# Who is not watching the football?



## spike (Dec 26, 2013)

Me for one


----------



## Lollypop86 (Oct 26, 2013)

meeeeee!

J
xx


----------



## Hoggy (May 8, 2002)

Hi, Me.
Hoggy.


----------



## barton TT (Nov 13, 2004)

I'm bored watching it already. Going to watch Salvage Hunters now.


----------



## Spaceman10 (Nov 15, 2011)

Me too

Motor sport for me

Phil


----------



## Jenny H (Aug 25, 2013)

Me.....don't like football. OH has gone to the pub to watch it, so I have peace for a couple of hours 

Jenny


----------



## YELLOW_TT (Feb 25, 2004)

Me but not by choice can't stand the game and what little respect I had for the game has been spoilt by all the cheating premadonnas


----------



## brittan (May 18, 2007)

Kickball? Who's playing?


----------



## Cloud (Sep 4, 2012)

Foot what?

Busy updating my Southport BBQ thread, anyone want to come? [smiley=chef.gif] 
viewtopic.php?f=3&t=682409


----------



## Shug750S (Feb 6, 2012)

Watching it, but not enjoying it one bit...


----------



## spike (Dec 26, 2013)

Shug750S said:


> Watching it, but not enjoying it one bit...


This thread is not for you 8)


----------



## Pugwash69 (Jun 12, 2012)

I don't watch it.


----------



## Lollypop86 (Oct 26, 2013)

Cloud said:


> Foot what?
> 
> Busy updating my Southport BBQ thread, anyone want to come? [smiley=chef.gif]
> viewtopic.php?f=3&t=682409


If it wasnt like a million miles away lol

J
xx


----------



## spike (Dec 26, 2013)

where's Southport? sounds up norf to me! :lol:


----------



## Lollypop86 (Oct 26, 2013)

it is....its right up norf lol

J
xx


----------



## spike (Dec 26, 2013)

Lollypop86 said:


> it is....its right up norf lol
> 
> J
> xx


what you mean past the M4 :-o :-o :-o :-o


----------



## Cloud (Sep 4, 2012)

spike said:


> Lollypop86 said:
> 
> 
> > it is....its right up norf lol
> ...


Stan even made it from the USA last year!
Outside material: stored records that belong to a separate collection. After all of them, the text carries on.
-- ==== Sys2Proof/Certificates/Slice0/Obligations.lean ====
section
/-! DEFINITION. The statements about the model, for the provers. A statement about an instruction is made for every
form of it, through its class (Machine/Classes.lean, shapeOf); where it needs memory to answer, it says which calls
must succeed, and nothing else of memory. -/

open Sys2Proof Sys2Proof.Machine

/-! ### Encoding -/

/-- Every well-formed instruction, with every operand, is read back from its encoding, whatever follows it. -/
def Obligations.DecodingAnEncodingGivesTheInstruction : Prop :=
  ∀ (i : Instr) (rest : List Byte), WellFormed i → decode (encode i ++ rest) = .ok (i, rest)

/-- An instruction the decoder reads is well formed and encodes to the very bytes it was read from, BRK's signature
byte among them. -/
def Obligations.EncodingADecodingGivesTheBytes : Prop :=
  ∀ (bytes rest : List Byte) (i : Instr), decode bytes = .ok (i, rest) → WellFormed i ∧ encode i ++ rest = bytes

/-- R100: a decoder is total on bytes. With the bytes of the longest instruction present, every opcode byte decodes,
to the instruction that has it as its opcode, and its length is the table's. -/
def Obligations.EveryOpcodeByteDecodes : Prop :=
  ∀ (opcode b1 b2 : Byte) (rest : List Byte), ∃ i tail,
    decode (opcode :: b1 :: b2 :: rest) = .ok (i, tail) ∧ i.opcode = opcode ∧
    (encode i).length = (table opcode).length ∧ ((table opcode).isDefined = false ↔ i = .undefined opcode)

/-- Words written out from the map of R95 and the formats of R91 decode to the instructions they stand for. -/
def Obligations.SampleBytesDecode : Prop :=
  decode [0xA9, 0x41] = .ok (.ldaImm 0x41, []) ∧
  decode [0xBD, 0xF0, 0x12] = .ok (.ldaAbx 0xF0 0x12, []) ∧
  decode [0x91, 0x20, 0xEA] = .ok (.staIzy 0x20, [0xEA]) ∧
  decode [0x6C, 0xFF, 0x10] = .ok (.jmpInd 0xFF 0x10, []) ∧
  decode [0x00, 0xEA] = .ok (.brk 0xEA, []) ∧
  decode [0xD0, 0xFE] = .ok (.bne 0xFE, []) ∧
  decode [0x6A] = .ok (.rorAcc, []) ∧
  decode [0x02] = .ok (.undefined 0x02, []) ∧
  decode [0x20, 0x00] = .error (.truncated 0x20)

/-! ### One step -/

/-- A step runs the decoded instruction: with no fault, halt or serviceable request, and the three bytes at PC plain
memory, a step is `exec` of what they decode to. The step adds nothing around `exec`, which itself moves PC past the
instruction. -/
def Obligations.StepRunsTheInstructionAtPc : Prop :=
  ∀ (s : State) (i : Instr) (rest : List Byte),
    s.faulted = none → s.halted = false → s.nmiPending = false → (s.irqPending = false ∨ s.p.i = true) →
    readAnswerOf s.cfg s.pc = .cell → readAnswerOf s.cfg (s.pc + 1) = .cell →
    readAnswerOf s.cfg (s.pc + 2) = .cell →
    decode [s.peek s.pc, s.peek (s.pc + 1), s.peek (s.pc + 2)] = .ok (i, rest) →
    step s = exec i s

/-- On any memory: where the fetch succeeds, the step is `exec` of a well-formed instruction at a state that differs
from the one before only in the reads its collaborator has seen, the model's own field (log entry 6). -/
def Obligations.FetchChangesNothingButDeviceReads : Prop :=
  ∀ (s t : State) (i : Instr),
    s.faulted = none → s.halted = false → s.nmiPending = false → (s.irqPending = false ∨ s.p.i = true) →
    fetchInstr s = .ok (i, t) → WellFormed i ∧ t = { s with calls := t.calls } ∧ step s = exec i t
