theorem inherentAction_regsOnly (op : InherentOp) (s : State) : RegsOnly s (inherentAction op s) := by
  cases op <;> exact ⟨⟨⟨rfl, rfl, rfl, rfl, rfl, rfl, rfl⟩, rfl, rfl, rfl, rfl⟩, rfl, rfl⟩

theorem modifyAction_regsOnly (op : ModifyOp) (v : Byte) (s : State) : RegsOnly s (modifyAction op v s).2 := by
  cases op <;> exact ⟨⟨⟨rfl, rfl, rfl, rfl, rfl, rfl, rfl⟩, rfl, rfl, rfl, rfl⟩, rfl, rfl⟩

theorem RegsOnly.trans {s t u : State} (h : RegsOnly s t) (k : RegsOnly t u) : RegsOnly s u :=
  ⟨h.held.trans k.held, k.mem.trans h.mem, k.stackWrapCount.trans h.stackWrapCount⟩

theorem setNZ_regsOnly (v : Byte) (s : State) : RegsOnly s (setNZ v s) :=
  ⟨⟨⟨rfl, rfl, rfl, rfl, rfl, rfl, rfl⟩, rfl, rfl, rfl, rfl⟩, rfl, rfl⟩

theorem modifyA_regsOnly (op : ModifyOp) (s : State) : RegsOnly s (modifyA (modifyAction op) s) :=
  (modifyAction_regsOnly op s.a s).trans
    ⟨⟨⟨rfl, rfl, rfl, rfl, rfl, rfl, rfl⟩, rfl, rfl, rfl, rfl⟩, rfl, rfl⟩

/-- Work whose state changed in registers and flags alone. -/
theorem RegsOnly.tracks {w : Work} {s : State} {n : Nat} (h : RegsOnly w.st s) :
    Tracks 0 w Prod.snd (.ok (n, { w with st := s }) : Except Fault (Nat × Work)) :=
  RegsOnly.reaches h rfl rfl

/-! ### The semantic actions -/

theorem readAct_tracks (op : ReadOp) (ea : Word) (w : Work) : Tracks 1 w Prod.snd (readAct (readAction op) ea w) :=
  Tracks.bind (m := 0) (memRead_tracks .read ea w (by simp) (by simp)) fun x =>
    RegsOnly.tracks (readAction_regsOnly op x.1 x.2.st)

theorem writeAct_tracks (r : StoreReg) (ea : Word) (w : Work) : Tracks 1 w Prod.snd (writeAct (storeValue r) ea w) :=
  Tracks.bind (m := 0) (memWrite_tracks .write ea _ w (.inl rfl)) fun u => Tracks.same (x := (0, u)) rfl

/-- What a read-modify-write action makes of the state: C alone, and only where it shifts. -/
theorem modifyAction_state (op : ModifyOp) (v : Byte) (s : State) :
    (modifyAction op v s).2 = setC (modifyAction op v s).2.p.c s := by cases op <;> rfl

theorem modifyAct_tracks (op : ModifyOp) (ea : Word) (w : Work) :
    Tracks 2 w Prod.snd (modifyAct (modifyAction op) ea w) := by
  refine Tracks.bind (n := 1) (m := 1) (memRead_tracks .read ea w (by simp) (by simp)) fun x => ?_
  refine Tracks.after (u := { x.2 with st := (modifyAction op x.1 x.2.st).2 })
    (RegsOnly.reaches (modifyAction_regsOnly op x.1 x.2.st) rfl rfl) ?_
  exact Tracks.bind (m := 0) (memWrite_tracks .write ea _ _ (.inl rfl)) fun u =>
    RegsOnly.tracks (setNZ_regsOnly _ u.st)

theorem actJmp_tracks (ea : Word) (w : Work) : Tracks 0 w Prod.snd (actJmp ea w) :=
  RegsOnly.tracks ⟨⟨⟨rfl, rfl, rfl, rfl, rfl, rfl, rfl⟩, rfl, rfl, rfl, rfl⟩, rfl, rfl⟩

theorem actJsr_tracks (ea : Word) (w : Work) : Tracks 2 w Prod.snd (actJsr ea w) :=
  Tracks.bind (m := 0) (pushWord_tracks (w.st.pc - 1) w) fun _ =>
    RegsOnly.tracks ⟨⟨⟨rfl, rfl, rfl, rfl, rfl, rfl, rfl⟩, rfl, rfl, rfl, rfl⟩, rfl, rfl⟩

theorem actRts_tracks (w : Work) : Tracks 2 w Prod.snd (actRts w) :=
  Tracks.bind (m := 0) (pullWord_tracks w) fun _ =>
    RegsOnly.tracks ⟨⟨⟨rfl, rfl, rfl, rfl, rfl, rfl, rfl⟩, rfl, rfl, rfl, rfl⟩, rfl, rfl⟩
That's dedication.

Anyway, back on topic- has it finished yet? Is it safe to go back into the living room?


----------



## spike (Dec 26, 2013)

finshed, England came 2nd in tonights kick about.


----------



## spike (Dec 26, 2013)

I dont watch the World Cup, I mean if I wanted to see grown men struggle to score for 90 minutes...
I'd go to my local bar.


----------



## Skeee (Jun 9, 2009)

Austrian GP this weekend. _(What football?_)


----------



## John-H (Jul 13, 2005)

My sock draw has never been tidier :wink:


----------



## brian1978 (Jul 10, 2013)

Lol. Shrek is a dud...

That is all :twisted:


----------



## Mr Funk (Apr 27, 2014)

Mrs funk and I only watched it so I can spend today laughing at the Viking at work because he loves it. Couldn't understand why they didn't just pick the bloody thing up and run with it.
Fussball is a rubbish


----------



## mighTy Tee (Jul 10, 2002)

We turned to watch it at 90mins +1 

What I think summed it up well was talking to a Dutch lady at the weekend who said "the problem with English football is you have too many foreigners playing in your leagues, so you don't have any good players".

Kind of sums it up nicely.


----------



## spike (Dec 26, 2013)

From the sounds of no-one will be watching England games very soon


----------



## Fizzleh (Jan 22, 2014)

me, its the perfect time to go to gym. empty


----------